Tutorial
Taming State in Kubernetes: The Complete Guide to Persistent Volumes
Learn how to manage stateful workloads in Kubernetes using Persistent Volumes (PVs), Persistent Volume Claims (PVCs), and StatefulSets to ensure data persistence and resilience.
June 2026 · 8 min read · 1 views · 0 hearts
Advertisement
Taming State in Kubernetes: The Complete Guide to Persistent Volumes
Kubernetes was built for stateless apps. Containers crash, restart, and move between nodes at will. That’s the whole point of orchestration. But the real world runs on databases, file stores, and message queues. So how do you run stateful workloads in a system designed to treat infrastructure as cattle, not pets?
The answer is Persistent Volumes (PVs) and Persistent Volume Claims (PVCs)—Kubernetes’s abstraction layer for storage.
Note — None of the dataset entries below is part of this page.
/-- End the command of a failed message (R313, R430); a screed's source ends its SCREED and the command that waits for the tile (R242). -/
def failMsg (s : State) (m : SendMsg) (status code unitCore detail : Nat) : State :=
  let peer := seresPkg m.head.daddr
  let s1 := odBump (dropSend s m.msgid) 0x5000 0x12 1
  let rep := fun (c : Cmd) => cmdReport s1 c code (if unitCore = 1 then unitOf c.u else pkgUnit) detail peer none
  let waiter := match screedOf s m with | some x => tileWaiter s x m | none => none
  let s2 := match waiter with
    | some c => fileReport (completeCmd s1 c status code) (rep c)
    | none => s1
  match ownerCmd s m, waiter with
  | some c, _ => failCmd s2 c status code (rep c)
  | none, some c => match ctxOf s2 c.u c.q with | some ctx => stopContext s2 ctx code none | none => s2
  | none, none => s2

/-- Take the first answer of a kind and reason for a message out of the inbox. -/
def inboxFind (s : State) (msgid kind op : Nat) : Option Packet :=
  s.inbox.find? (fun p => p.msgid == msgid && p.kind == kind && (kind != 9 || p.op == op))
def inboxDrop (s : State) (p : Packet) : State := { s with inbox := s.inbox.erase p }

/-- What an answer does to the message it answers; answers to no message are dropped. -/
def onAnswer (s : State) (msgid kind op : Nat) (f : State → SendMsg → Packet → State) : State :=
  match inboxFind s msgid kind op with
  | none => s
  | some p => match findSend s msgid with | some m => f (inboxDrop s p) m p | none => inboxDrop s p

/-- The ranges an ACK writes: the old value of an ATOMIC with RET = 1 (R244). -/
def ackRanges (s : State) (m : SendMsg) : List (Nat × Nat) :=
  match ownerCmd s m with
  | some c => if c.op = 0xA2 && fld c.word 108 108 == 1 then [(atREC c.word + 16, 8)] else []
  | none => []

/-- A message has been acknowledged (R203, R308). -/
def ackDone (s : State) (m : SendMsg) (p : Packet) : State :=
  let s1 := dropSend s m.msgid
  match m.coll with
  | some x => pumpChan s1 x.1
  | none =>
    match ownerCmd s m with
    | none => s1
    | some c =>
      if c.op = 0xA2 && fld c.word 108 108 == 1 then
        (match vacatedAt s1 (atREC c.word + 16) 8 with
         | some a => faultCmd s1 c 0x4001 (unitOf c.u) a
         | none => if sealedRange s1 (atREC c.word + 16) 8 then sealedFault s1 c (atREC c.word + 16)
                   else finishCmd (memPut s1 (atREC c.word + 16) 8 p.arg) c stOK)
      else finishCmd s1 c stOK

/-- ACK (R308, R203). -/
def execAck (msgid : Nat) (s : State) : Host.Outcome State Fault Refusal :=
  .next (match findSend s msgid with
    | some m => localWrite s (if (inboxFind s msgid 8 0).isSome then ackRanges s m else []) (fun s => onAnswer s msgid 8 0 ackDone)
    | none => onAnswer s msgid 8 0 ackDone)

/-- NAK_NOROUTE (R301, R311): as NAK BUSY. -/
def execNakNoroute (msgid : Nat) (s : State) : Host.Outcome State Fault Refusal :=
  .next (onAnswer s msgid 9 nakNOROUTE (fun s _ _ => s))
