/-! ### Making good, in-field tests and the recorder (R434 to R443, R449, R451) -/

/-- A fence leaves its core FENCED and recorded, unless a core of its die with a greater id has been fenced in this policy period (the model's
choice, log 160). With VBULK up, a test that is due starts on the next core: a SPARE one in place, an ACTIVE one once a
spare of its die serves its position, and without such a spare the test is overdue. A scan that passes is kept for the return, one that
fails fences the core; the return gives the core its position back. A sweep unit is scanned while its sibling is in service, and leaves
service when its scan fails. A flush copies the records and ends; the dust sheet ends at its limit. -/
def Obligations.TestsAndRecordsRun : Prop :=
  (∀ (s : State) (core cause : Nat), fenceable s core = true → (∀ x, s.testing = some (core, some x) → x ≠ core) →
    1 ≤ cause → cause ≤ 5 → (cause = 3 → thresholdMet s core = true) →
    (fenceWaits s core = false → ∃ t, exec (.fence core cause) s = .next t ∧ coreState t core = 3 ∧ core ∈ t.flashFenced) ∧
    (fenceWaits s core = true → exec (.fence core cause) s = .next s)) ∧
  (∀ (s : State) (core : Nat), nextTest s core = false → exec (.testStart core) s = .next s) ∧
  (∀ (s : State) (core : Nat), bulkOn s = true → s.testing = none → s.sweepTest = none → nextTest s core = true →
    (coreState s core = 2 → ∃ t, exec (.testStart core) s = .next t ∧ t.testing = some (core, none) ∧ t.scanned = false ∧
      coreState t core = 4 ∧ odGet t 0x7200 0x02 = unitOf core) ∧
    (∀ x, coreState s core = 1 → corePos s core < 128 → freeSpareCore s (dieOf core) = some x → ∃ t, exec (.testStart core) s = .next t ∧
      t.testing = some (core, some x) ∧ t.scanned = false ∧ coreState t core = 4 ∧ servedBy t (corePos s core) = x ∧
      odGet t 0x7200 0x02 = unitOf core) ∧
    (coreState s core = 1 → freeSpareCore s (dieOf core) = none → ∃ t, exec (.testStart core) s = .next t ∧ t.testing = none ∧
      bitOf (odGet t 0x7000 0x01) 137 = true)) ∧
  (∀ (s : State) (core : Nat) (x : Option Nat) (r : ScanResult), s.testing = some (core, x) → s.scanned = false → core < 128 → x ≠ some core →
    (r.patternsPass = true → s.captures.filter (fun k => k.sweepUnit.isNone && k.core == core) = [] → ∃ t, exec (.scanTest r) s = .next t ∧
      t.scanned = true ∧ t.testing = s.testing ∧ odGet t 0x7200 0x04 = min cntMax (odGet s 0x7200 0x04 + 1)) ∧
    (r.patternsPass = false → ∃ t, exec (.scanTest r) s = .next t ∧ coreState t core = 3 ∧ core ∈ t.flashFenced)) ∧
  (∀ (s : State) (core : Nat), core < 128 → s.scanned = true →
    (s.testing = some (core, none) → ∃ t, exec .testReturn s = .next t ∧ t.testing = none ∧ coreState t core = 2) ∧
    (∀ x, s.testing = some (core, some x) → x < 128 → corePos s x < 128 → ∃ t, exec .testReturn s = .next t ∧ t.testing = none ∧
      coreState t core = 1 ∧ servedBy t (corePos s x) = core)) ∧
  (∀ (s : State) (unit : Nat) (r : ScanResult), isSweep unit = true → bulkOn s = true →
    (testDue s unit = false → exec (.sweepUnitScan unit false r) s = .next s) ∧
    (s.testing = none → s.sweepTest = none → unit ∉ s.sweepOut → testDue s unit = true →
      (sibling unit ∉ s.sweepOut → ∃ t, exec (.sweepUnitScan unit false r) s = .next t ∧ t.sweepTest = some unit ∧ odGet t 0x7200 0x02 = unitOf unit) ∧
      (sibling unit ∈ s.sweepOut → ∃ t, exec (.sweepUnitScan unit false r) s = .next t ∧ t.sweepTest = none ∧ bitOf (odGet t 0x7000 0x01) 137 = true)) ∧
    (s.sweepTest = some unit →
      (r.patternsPass = false → ∃ t, exec (.sweepUnitScan unit true r) s = .next t ∧ t.sweepTest = none ∧ unit ∈ t.sweepOut) ∧
      (r.patternsPass = true → s.captures.filter (fun k => k.sweepUnit == some unit) = [] → ∃ t, exec (.sweepUnitScan unit true r) s = .next t ∧
        t.sweepTest = none ∧ t.sweepOut = s.sweepOut ∧ odGet t 0x7200 0x04 = min cntMax (odGet s 0x7200 0x04 + 1)))) ∧
  (∀ (s : State), s.flushing = true → s.aonUp = true →
    (∃ t, exec (.flush true) s = .next t ∧ t.flushing = false ∧ t.copied = s.nextSeq ∧ t.ring = s.ring ∧
      t.archive = (s.archive ++ s.ring.filter (fun r => s.copied ≤ r.seq)).drop (s.archive.length + (s.ring.filter (fun r => s.copied ≤ r.seq)).length - 1048576)) ∧
    ∃ t, exec (.flush false) s = .next t ∧ t.archive = s.archive ∧ t.copied = s.copied ∧ bitOf (odGet t 0x7000 0x01) 7 = true) ∧
  (∀ (s : State), (s.dust = false ∨ s.uptime < s.dustAt + odGet s 0x7A00 0x09 * 100000000 → exec .dustSheetLimit s = .next s) ∧
    (s.dust = true → s.dustAt + odGet s 0x7A00 0x09 * 100000000 ≤ s.uptime → ∃ t, exec .dustSheetLimit s = .next t ∧ t.dust = false ∧ t.heldEvents = []))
Get them right, and you can run PostgreSQL, Elasticsearch, or even legacy file-based apps with the same resilience as your microservices. Get them wrong, and you’ll lose data, face 3AM pager alerts, or watch your storage bills balloon.
Let’s break down how PVs actually work, when to use each StorageClass, and how to manage stateful workloads without pain.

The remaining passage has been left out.